Aucun. Le seul risque, c’est le coup de barre en fin de matinée. Au lever, certains adolescents, n’ont pas faim ou sont incapables d’avaler quoi que ce soit. Mais vers 11 heures, ils leur arrivent de ressentir un coup de fatigue. Ils deviennent alors moins attentifs en cours. Il leur est alors conseillé de consommer une barre chocolatée vers 10h. Mais beaucoup d’adolescents parviennent à tenir sans problème jusqu’à midi. En tout cas, il n’y a aucun lien entre la prise de poids et le moment de la prise alimentaire au cours de la journée. En revanche, dans l’autre sens, on observe par exemple des maigres qui mangent souvent mais très peu.

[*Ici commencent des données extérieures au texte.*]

-- ==== Sys2Proof/Proofs/BlockTransform.lean ====
section
/-! The block transform (42_block_transform.md R111 to R116): decryption undoes encryption round by round in both orders, and what
ENCB and DECB do with and without a valid table. -/

namespace Sys2Proof.Machine

/-- Steps that are each undone by a step of their own are undone together by those taken in reverse order. -/
theorem foldl_reverse_foldl_of_leftInverse {α β : Type} {f g : α → β → α} (h : ∀ x r, g (f x r) r = x) (l : List β) (x : α) :
    l.reverse.foldl g (l.foldl f x) = x := by
  induction l generalizing x with
  | nil => rfl
  | cons r l ih => simp only [List.reverse_cons, List.foldl_append, List.foldl_cons, List.foldl_nil, ih, h]

section Rounds
variable (S : Vector Word 26) (ab : Word × Word) (r : Fin 12)

/-- A round of R113 undoes the round of R112: its B step sees the same A, then its A step the same B (R114). -/
@[simp] theorem decRound_encRound : decRound S (encRound S ab r) r = ab := by
  simp only [decRound, encRound, BitVec.add_sub_cancel, rotr_rotl, BitVec.xor_assoc, BitVec.xor_self, BitVec.xor_zero]

/-- A round of R112 undoes the round of R113: its A step sees the same B, then its B step the same A (R114). -/
@[simp] theorem encRound_decRound : encRound S (decRound S ab r) r = ab := by
  simp only [decRound, encRound, BitVec.xor_assoc, BitVec.xor_self, BitVec.xor_zero, rotl_rotr, BitVec.sub_add_cancel]

end Rounds

section Block
variable (S : Vector Word 26) (a b : Word)

/-- Decryption undoes encryption: the rounds cancel from the last to the first, and then the whitening (R114). -/
@[simp] theorem decryptBlock_encryptBlock :
    decryptBlock S (encryptBlock S a b).1 (encryptBlock S a b).2 = (a, b) := by
  simp only [decryptBlock, encryptBlock, foldl_reverse_foldl_of_leftInverse (decRound_encRound S), BitVec.add_sub_cancel]

/-- Encryption undoes decryption: the whitening cancels, and then the rounds from the first to the last (R114). -/
@[simp] theorem encryptBlock_decryptBlock :
    encryptBlock S (decryptBlock S a b).1 (decryptBlock S a b).2 = (a, b) := by
  have hrounds := foldl_reverse_foldl_of_leftInverse (encRound_decRound S) (List.finRange 12).reverse (a, b)
  rw [List.reverse_reverse] at hrounds
  simp only [decryptBlock, encryptBlock, BitVec.sub_add_cancel, hrounds]

end Block

/-- Settles O11: in each order the rounds cancel one by one. -/
theorem blockTransformRoundTrips : Obligations.BlockTransformRoundTrips := by
  unfold Obligations.BlockTransformRoundTrips
  exact fun S a b => ⟨decryptBlock_encryptBlock S a b, encryptBlock_decryptBlock S a b⟩

section Commands
variable {s : State}

/-- A valid table passes the table check (R165). -/
theorem checkTable_of_valid (h : s.tv = true) (k : Result) : checkTable s k = k := by simp [checkTable, h]

/-- Without a valid table the check answers NO_TABLE (R165). -/
theorem checkTable_of_invalid (h : s.tv = false) (k : Result) : checkTable s k = .next (s.complete .noTable) := by
  simp [checkTable, h, raise_eq]

/-- Under a valid table ENCB encrypts the block register pair (R115). -/
theorem exec_encb_of_valid (h : s.tv = true) :
    exec .encb s = .next ((s.putBlock (encryptBlock s.subkey s.blkA s.blkB)).complete .ok) := checkTable_of_valid h _

/-- Under a valid table DECB decrypts the block register pair (R116). -/
theorem exec_decb_of_valid (h : s.tv = true) :
    exec .decb s = .next ((s.putBlock (decryptBlock s.subkey s.blkA s.blkB)).complete .ok) := checkTable_of_valid h _

/-- DECB after ENCB restores the pair: ENCB leaves the table and TV as they are, so the transforms cancel (R114, R115). -/
theorem exec_decb_of_exec_encb {t : State} (h : s.tv = true) (ht : exec .encb s = .next t) :
    exec .decb t = .next (s.complete .ok) := by
  cases (exec_encb_of_valid h).symm.trans ht
  have htv : ((s.putBlock (encryptBlock s.subkey s.blkA s.blkB)).complete .ok).tv = true := h
  rw [exec_decb_of_valid htv]
  simp only [complete_subkey, complete_blkA, complete_blkB, putBlock_subkey, putBlock_blkA, putBlock_blkB,
    decryptBlock_encryptBlock]
  rfl

end Commands

/-- R115's example: the zero pair under the zero key. -/
theorem encryptBlock_zeroTable_zero : encryptBlock zeroTable 0 0 = (0xEEDBA521, 0x6D8F4B15) := by decide +kernel

/-- R116's example is R115's read backwards. -/
theorem decryptBlock_zeroTable_ciphertext : decryptBlock zeroTable 0xEEDBA521 0x6D8F4B15 = (0, 0) := by
  simpa only [encryptBlock_zeroTable_zero] using decryptBlock_encryptBlock zeroTable 0 0

/-- R116's corner case: a pair that no encryption produced. -/
theorem decryptBlock_zeroTable_zero : decryptBlock zeroTable 0 0 = (0x48E56C13, 0x9616F90F) := by decide +kernel

/-- Settles O12: by the table check each command is either the transform of the pair or NO_TABLE, and the two transforms cancel. -/
theorem blockCommandsComplete : Obligations.BlockCommandsComplete := by
  unfold Obligations.BlockCommandsComplete
  exact ⟨rfl, rfl, fun _ h => exec_encb_of_valid h, fun _ h => exec_decb_of_valid h,
    fun _ h => ⟨checkTable_of_invalid h _, checkTable_of_invalid h _⟩, fun _ _ h ht => exec_decb_of_exec_encb h ht,
    encryptBlock_zeroTable_zero, decryptBlock_zeroTable_ciphertext, decryptBlock_zeroTable_zero⟩

end Sys2Proof.Machine
end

Ils grignotent et ont un nombre de repas augmenté. Mais les obèses, s’ils mangent suffisamment à table, ne grignotent pas. Il y a une association entre le nombre de repas et la corpulence mais elle est en sens inverse à la croyance populaire. Les maigres mangent plus souvent entre les repas que les gros. Ce n’est donc pas la cause de leur maigreur ou de leur obésité, c’est bien la conséquence. 

Quel est selon vous le petit déjeuner idéal et quelles sont vos recommandations ?

Pour moi, le petit déjeuner idéal n’existe pas. Bien évidemment, certains vendeurs de céréales ont tout à fait intérêt à promouvoir leurs produits. Cette idée qu’il faut absolument manger des céréales le matin pour reconstituer les réserves en glycogène du foie, qui ont été épuisés durant la nuit, n’est pas totalement fausse d’un point de vue scientifique, mais n’est pas du tout indispensable. Vous avez en effet toute la journée pour les reconstituer. C’est la même chose concernant le goûter, un repas français qui n’existe pas dans la plupart des pays étrangers. Là encore, cela à voir avec le commerce, pas avec la science. Concernant mes conseils, je m’adapte chaque fois au patient que j’ai en face de moi. Il s’agit donc d’une prise en charge individualisée. En aucun cas, je ne les oblige à prendre un petit déjeuner. Les gens font ce qu’ils veulent. S’ils veulent manger un bifteck frites au petit déjeuner, pourquoi pas.